In a matter of minutes Seth heard ambulances and police cars and a split second later there was bedlam in the E.R. There may have been only two patients, but the attendants and policemen rushing them in on stretchers were themselves smeared with blood.
‘Who’s in charge here?’ barked a police sergeant.
‘I am,’ Seth said. ‘Tell me quickly, I don’t think we have much time to lose.’
‘Sorry, Doc, sorry. From what I could see the woman got the worst of it. She seems to have more wounds – and I think she’s been raped, too.’
‘Thanks, Sergeant,’ Seth said quickly. ‘I’ll take care of her myself.’
He motioned to a pair of nurses and Tim Bluestone, an intern, to take the man into the second trauma room. Meanwhile he, another intern, and a third nurse would work on the woman in Room 1.
Before the wheels of the trolley had even stopped revolving, Seth’s assistant was starting an I.V. in one arm while he himself started a second and began transfusing blood.
The nurse had stripped off what was left of the woman’s torn garments.

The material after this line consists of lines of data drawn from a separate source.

-- ==== Sys2Proof/Decode.lean ====
section
/-! DEFINITION. Decoding and encoding: command words (spec/30_encoding.md R97 to R100), request frames (R81) and
response frames (R82 to R84), and the numbering of spec/opcode_table.json. -/

namespace Sys2Proof

open Machine (errorBit listedCodes)

/-- Why an input is no instruction. -/
inductive DecodeError where
  /-- A command word that matches no row of R98, or has a reserved bit set (R99). -/
  | illegalCommand
  /-- Response bytes that are not exactly one frame: too few, too many, or fewer than announced (R84). -/
  | notOneFrame (x : Word) (bytes : List Byte)
deriving DecidableEq, Repr

/-! ### Command words -/

/-- The opcode, bits 63:56 (R97). -/
def opcodeOf (w : Word64) : Byte := w.extractLsb' 56 8

/-- Format CW0: no operand, bits 55:0 reserved (R97). -/
def cw0 (w : Word64) (i : Instr) : Option Instr :=
  if w.extractLsb' 0 56 = 0 then some i else none

/-- Format CW8: one byte in bits 55:48, bits 47:0 reserved. -/
def cw8 (w : Word64) (i : Byte → Instr) : Option Instr :=
  if w.extractLsb' 0 48 = 0 then some (i (w.extractLsb' 48 8)) else none

/-- Format CW16: one word in bits 55:40, high byte first, bits 39:0 reserved. -/
def cw16 (w : Word64) (i : Word → Instr) : Option Instr :=
  if w.extractLsb' 0 40 = 0 then some (i (w.extractLsb' 40 16)) else none

/-- Format CW8_16: a byte in bits 55:48 and a word in bits 47:32, bits 31:0 reserved. -/
def cw816 (w : Word64) (i : Byte → Word → Instr) : Option Instr :=
  if w.extractLsb' 0 32 = 0 then some (i (w.extractLsb' 48 8) (w.extractLsb' 32 16)) else none

/-- Format CWB: bits 55:8 are two bytes and two words, bits 7:0 reserved. -/
def cwB (w : Word64) (i : Byte → Byte → Word → Word → Instr) : Option Instr :=
  if w.extractLsb' 0 8 = 0 then
    some (i (w.extractLsb' 48 8) (w.extractLsb' 40 8) (w.extractLsb' 24 16) (w.extractLsb' 8 16))
  else none

/-- The opcode map of R98; every other word is illegal (R99). -/
def decodeCommand (w : Word64) : Option Instr :=
  let op := opcodeOf w
  if op = 0x01 then cw0 w .sysReset
  else if op = 0x02 then cw8 w .sysRd
  else if op = 0x03 then cw816 w .sysWr
  else if op = 0x10 then cw0 w .crcInit
  else if op = 0x11 then cw8 w .crcXorb
  else if op = 0x12 then cw0 w .crcShift
  else if op = 0x13 then cw8 w .crcByte
  else if op = 0x14 then cw0 w .crcRead
  else if op = 0x20 then cwB w .encBuild
  else if op = 0x21 then cw0 w .txPop
  else if op = 0x30 then cw0 w .rxClear
  else if op = 0x31 then cw8 w .rxPush
  else if op = 0x32 then cw16 w .decParse
  else if op = 0x33 then cw8 w .decRdreg
  else if op = 0x34 then cw16 w .decRdraw
  else none

/-! ### Frames -/

/-- A request frame: no bit of it is fixed (R81), so every string is of the format; the row REQ.F03 refines REQ for
function code 0x03 (R86, R101). -/
def decodeRequest (v : Word64) : Instr :=
  let a := v.extractLsb' 56 8
  let f := v.extractLsb' 48 8
  let s := v.extractLsb' 32 16
  let n := v.extractLsb' 16 16
  let l := v.extractLsb' 8 8
  let h := v.extractLsb' 0 8
  if f = 0x03 then .reqF03 a s n l h else .req a f s n l h

/-- The row that names an error frame (R83, R86, R92 to R94, R101): the row of a listed code; else EXC.UNKNOWN when the
CRC is right; else the format by its function code. The rows overlap and mean the same on the same frame; which one
names it is DESIGN CHOICE, assumption log 5. -/
def errorRow (x : Word) (a f e l h : Byte) : Instr :=
  if e = 0x01 then .exc01 x a f l h
  else if e = 0x02 then .exc02 x a f l h
  else if e = 0x03 then .exc03 x a f l h
  else if e = 0x04 then .exc04 x a f l h
  else if e = 0x05 then .exc05 x a f l h
  else if e = 0x06 then .exc06 x a f l h
  else if e = 0x08 then .exc08 x a f l h
  else if e = 0x0A then .exc0A x a f l h
  else if e = 0x0B then .exc0B x a f l h
  else if errorCrcOk a f e l h then .excUnknown x a f e l h
  else if f = 0x83 then .rspEF83 x a e l h
  else .rspE x a f e l h

/-- The row that names a normal frame (R82, R86). -/
def normalRow (x : Word) (a f bc : Byte) (payload : List Byte) (l h : Byte) : Instr :=
  if f = 0x03 then .rspNF03 x a bc payload l h else .rspN x a f bc payload l h

/-- The bytes of exactly one response frame (R84): at least five bytes; bit 7 of byte 1 selects the format; then the
length must be 5 for an error frame and `3 + byte_count + 2` for a normal one. -/
def decodeFrame (x : Word) : List Byte → Option Instr
  | a :: f :: c :: rest =>
    if errorBit f then
      match rest with
      | [l, h] => some (errorRow x a f c l h)
      | _ => none
    else
      match rest.drop c.toNat with
      | [l, h] => some (normalRow x a f c (rest.take c.toNat) l h)
      | _ => none
  | _ => none

/-- The decoder, total on every input. -/
def decode : Input → Except DecodeError Instr
  | .command w =>
    match decodeCommand w with
    | some i => .ok i
    | none => .error .illegalCommand
  | .request v => .ok (decodeRequest v)
  | .response x bytes =>
    match decodeFrame x bytes with
    | some i => .ok i
    | none => .error (.notOneFrame x bytes)

/-! ### Encoding -/

/-- The word of a CW0 command (R97). -/
def encCw0 (op : Byte) : Input := .command (op ++ 0#56)

/-- The word of a CW8 command. -/
def encCw8 (op b : Byte) : Input := .command (op ++ b ++ 0#48)

/-- The word of a CW16 command. -/
def encCw16 (op : Byte) (e : Word) : Input := .command (op ++ e ++ 0#40)

/-- A request frame as a number, byte 0 the most significant (R81). -/
def encRequest (a f : Byte) (s n : Word) (l h : Byte) : Input := .request (a ++ f ++ s ++ n ++ l ++ h)

/-- The five bytes of an error frame (R83). -/
def encError (x : Word) (a f e l h : Byte) : Input := .response x [a, f, e, l, h]

/-- The bytes of a normal frame (R82). -/
def encNormal (x : Word) (a f bc : Byte) (payload : List Byte) (l h : Byte) : Input :=
  .response x (a :: f :: bc :: (payload ++ [l, h]))

/-- The encoder, from the tables of R97, R98 and R81 to R83. -/
def encode : Instr → Input
  | .sysReset => encCw0 0x01
  | .sysRd r => encCw8 0x02 r
  | .sysWr r v => .command (0x03#8 ++ r ++ v ++ 0#32)
  | .crcInit => encCw0 0x10
  | .crcXorb b => encCw8 0x11 b
  | .crcShift => encCw0 0x12
  | .crcByte b => encCw8 0x13 b
  | .crcRead => encCw0 0x14
  | .encBuild a f s n => .command (0x20#8 ++ a ++ f ++ s ++ n ++ 0#8)
  | .txPop => encCw0 0x21
  | .rxClear => encCw0 0x30
  | .rxPush b => encCw8 0x31 b
  | .decParse e => encCw16 0x32 e
  | .decRdreg i => encCw8 0x33 i
  | .decRdraw j => encCw16 0x34 j
  | .req a f s n l h => encRequest a f s n l h
  | .reqF03 a s n l h => encRequest a 0x03 s n l h
  | .rspN x a f bc payload l h => encNormal x a f bc payload l h
  | .rspNF03 x a bc payload l h => encNormal x a 0x03 bc payload l h
  | .rspE x a f e l h => encError x a f e l h
  | .rspEF83 x a e l h => encError x a 0x83 e l h
  | .exc01 x a f l h => encError x a f 0x01 l h
  | .exc02 x a f l h => encError x a f 0x02 l h
  | .exc03 x a f l h => encError x a f 0x03 l h
  | .exc04 x a f l h => encError x a f 0x04 l h
  | .exc05 x a f l h => encError x a f 0x05 l h
  | .exc06 x a f l h => encError x a f 0x06 l h
  | .exc08 x a f l h => encError x a f 0x08 l h
  | .exc0A x a f l h => encError x a f 0x0A l h
  | .exc0B x a f l h => encError x a f 0x0B l h
  | .excUnknown x a f e l h => encError x a f e l h

/-! ### The opcode map as masks and patterns (R98) -/

/-- A row of R98's table: a word `w` is the command when `w & mask = pattern`. -/
structure CommandRow where
  mnemonic : String
  pattern : Word64
  mask : Word64
deriving DecidableEq, Repr

/-- R98's table. -/
def commandTable : List CommandRow := [
  ⟨"SYS.RESET", 0x0100000000000000, 0xFFFFFFFFFFFFFFFF⟩,
  ⟨"SYS.RD", 0x0200000000000000, 0xFF00FFFFFFFFFFFF⟩,
  ⟨"SYS.WR", 0x0300000000000000, 0xFF000000FFFFFFFF⟩,
  ⟨"CRC.INIT", 0x1000000000000000, 0xFFFFFFFFFFFFFFFF⟩,
  ⟨"CRC.XORB", 0x1100000000000000, 0xFF00FFFFFFFFFFFF⟩,
  ⟨"CRC.SHIFT", 0x1200000000000000, 0xFFFFFFFFFFFFFFFF⟩,
  ⟨"CRC.BYTE", 0x1300000000000000, 0xFF00FFFFFFFFFFFF⟩,
  ⟨"CRC.READ", 0x1400000000000000, 0xFFFFFFFFFFFFFFFF⟩,
  ⟨"ENC.BUILD", 0x2000000000000000, 0xFF000000000000FF⟩,
  ⟨"TX.POP", 0x2100000000000000, 0xFFFFFFFFFFFFFFFF⟩,
  ⟨"RX.CLEAR", 0x3000000000000000, 0xFFFFFFFFFFFFFFFF⟩,
  ⟨"RX.PUSH", 0x3100000000000000, 0xFF00FFFFFFFFFFFF⟩,
  ⟨"DEC.PARSE", 0x3200000000000000, 0xFF0000FFFFFFFFFF⟩,
  ⟨"DEC.RDREG", 0x3300000000000000, 0xFF00FFFFFFFFFFFF⟩,
  ⟨"DEC.RDRAW", 0x3400000000000000, 0xFF0000FFFFFFFFFF⟩]

/-- A word matches a row (R98). -/
abbrev CommandRow.matches (row : CommandRow) (w : Word64) : Prop := w &&& row.mask = row.pattern

/-- The mnemonic of a command in R98's table; none for a wire row. -/
def commandMnemonic : Instr → Option String
  | .sysReset => some "SYS.RESET"
  | .sysRd _ => some "SYS.RD"
  | .sysWr _ _ => some "SYS.WR"
  | .crcInit => some "CRC.INIT"
  | .crcXorb _ => some "CRC.XORB"
  | .crcShift => some "CRC.SHIFT"
  | .crcByte _ => some "CRC.BYTE"
  | .crcRead => some "CRC.READ"
  | .encBuild _ _ _ _ => some "ENC.BUILD"
  | .txPop => some "TX.POP"
  | .rxClear => some "RX.CLEAR"
  | .rxPush _ => some "RX.PUSH"
  | .decParse _ => some "DEC.PARSE"
  | .decRdreg _ => some "DEC.RDREG"
  | .decRdraw _ => some "DEC.RDRAW"
  | .req _ _ _ _ _ _ | .reqF03 _ _ _ _ _ => none
  | .rspN _ _ _ _ _ _ _ | .rspNF03 _ _ _ _ _ _ => none
  | .rspE _ _ _ _ _ _ | .rspEF83 _ _ _ _ _ => none
  | .exc01 _ _ _ _ _ | .exc02 _ _ _ _ _ | .exc03 _ _ _ _ _ => none
  | .exc04 _ _ _ _ _ | .exc05 _ _ _ _ _ | .exc06 _ _ _ _ _ => none
  | .exc08 _ _ _ _ _ | .exc0A _ _ _ _ _ | .exc0B _ _ _ _ _ => none
  | .excUnknown _ _ _ _ _ _ => none

/-! ### The table's numbering -/

/-- The low `8 * n` bits of `w` as `n` bytes, the most significant first: the wire convention of
spec/30_encoding.md ("byte 0 is the most-significant byte"). -/
def bytesOfNat (w : Nat) : Nat → List Byte
  | 0 => []
  | n + 1 => BitVec.ofNat 8 (w / 256 ^ n) :: bytesOfNat w n

/-- The first bytes of a response completed with zero bytes to the length its own bytes announce (R84). -/
def padFrame (bytes : List Byte) : List Byte :=
  match bytes with
  | _ :: f :: c :: _ =>
    bytes ++ List.replicate ((if errorBit f then 5 else 3 + c.toNat + 2) - bytes.length) 0
  | _ => bytes

/-- What the bits `w` of a table row are (R101; assumption log 6): up to 24 bits the three-byte start of a response, up
to 40 bits its first five bytes, else a 64-bit string, which is a command word where it matches R98's table and a
request frame where it does not. -/
def tableInput (nbits w : Nat) : Input :=
  if nbits ≤ 24 then .response 0 (padFrame (bytesOfNat w 3))
  else if nbits ≤ 40 then .response 0 (padFrame (bytesOfNat w 5))
  else
    let v := BitVec.ofNat 64 w
    match decodeCommand v with
    | some _ => .command v
    | none => .request v

/-- The instruction the decoder reads from the bits `w` of a row of `nbits` bits, numbered as spec/opcode_table.json
numbers them. -/
def decodeTableWord (nbits w : Nat) : Option Instr :=
  match decode (tableInput nbits w) with
  | .ok i => some i
  | .error _ => none

end Sys2Proof
end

Though she was spouting blood everywhere, the patient lay so comatose with shock that she seemed beyond pain.
As he tried to gauge the quantity and severity of her wounds, Seth heard angry and indignant voices around the table saying, ‘Animals, absolute animals. How could anybody do a thing like that?’
‘She obviously put up a hell of a fight,’ Seth remarked quietly. ‘She’s mostly cut up on her arms and shoulders. There are only two lacerations on her abdomen and they’re well below the heart and too superficial to have damaged an organ.’
He looked at the younger doctor. ‘Check her for internal bleeding and start sewing. I’ll give you a hand as soon as I see how Tim is doing.’
He walked quickly across the corridor and opened the door to find the other E.R. team strangely motionless.
‘What’s happening?’ Seth asked.
Tim Bluestone answered hoarsely, ‘He was knifed right in the heart. He’s dead.’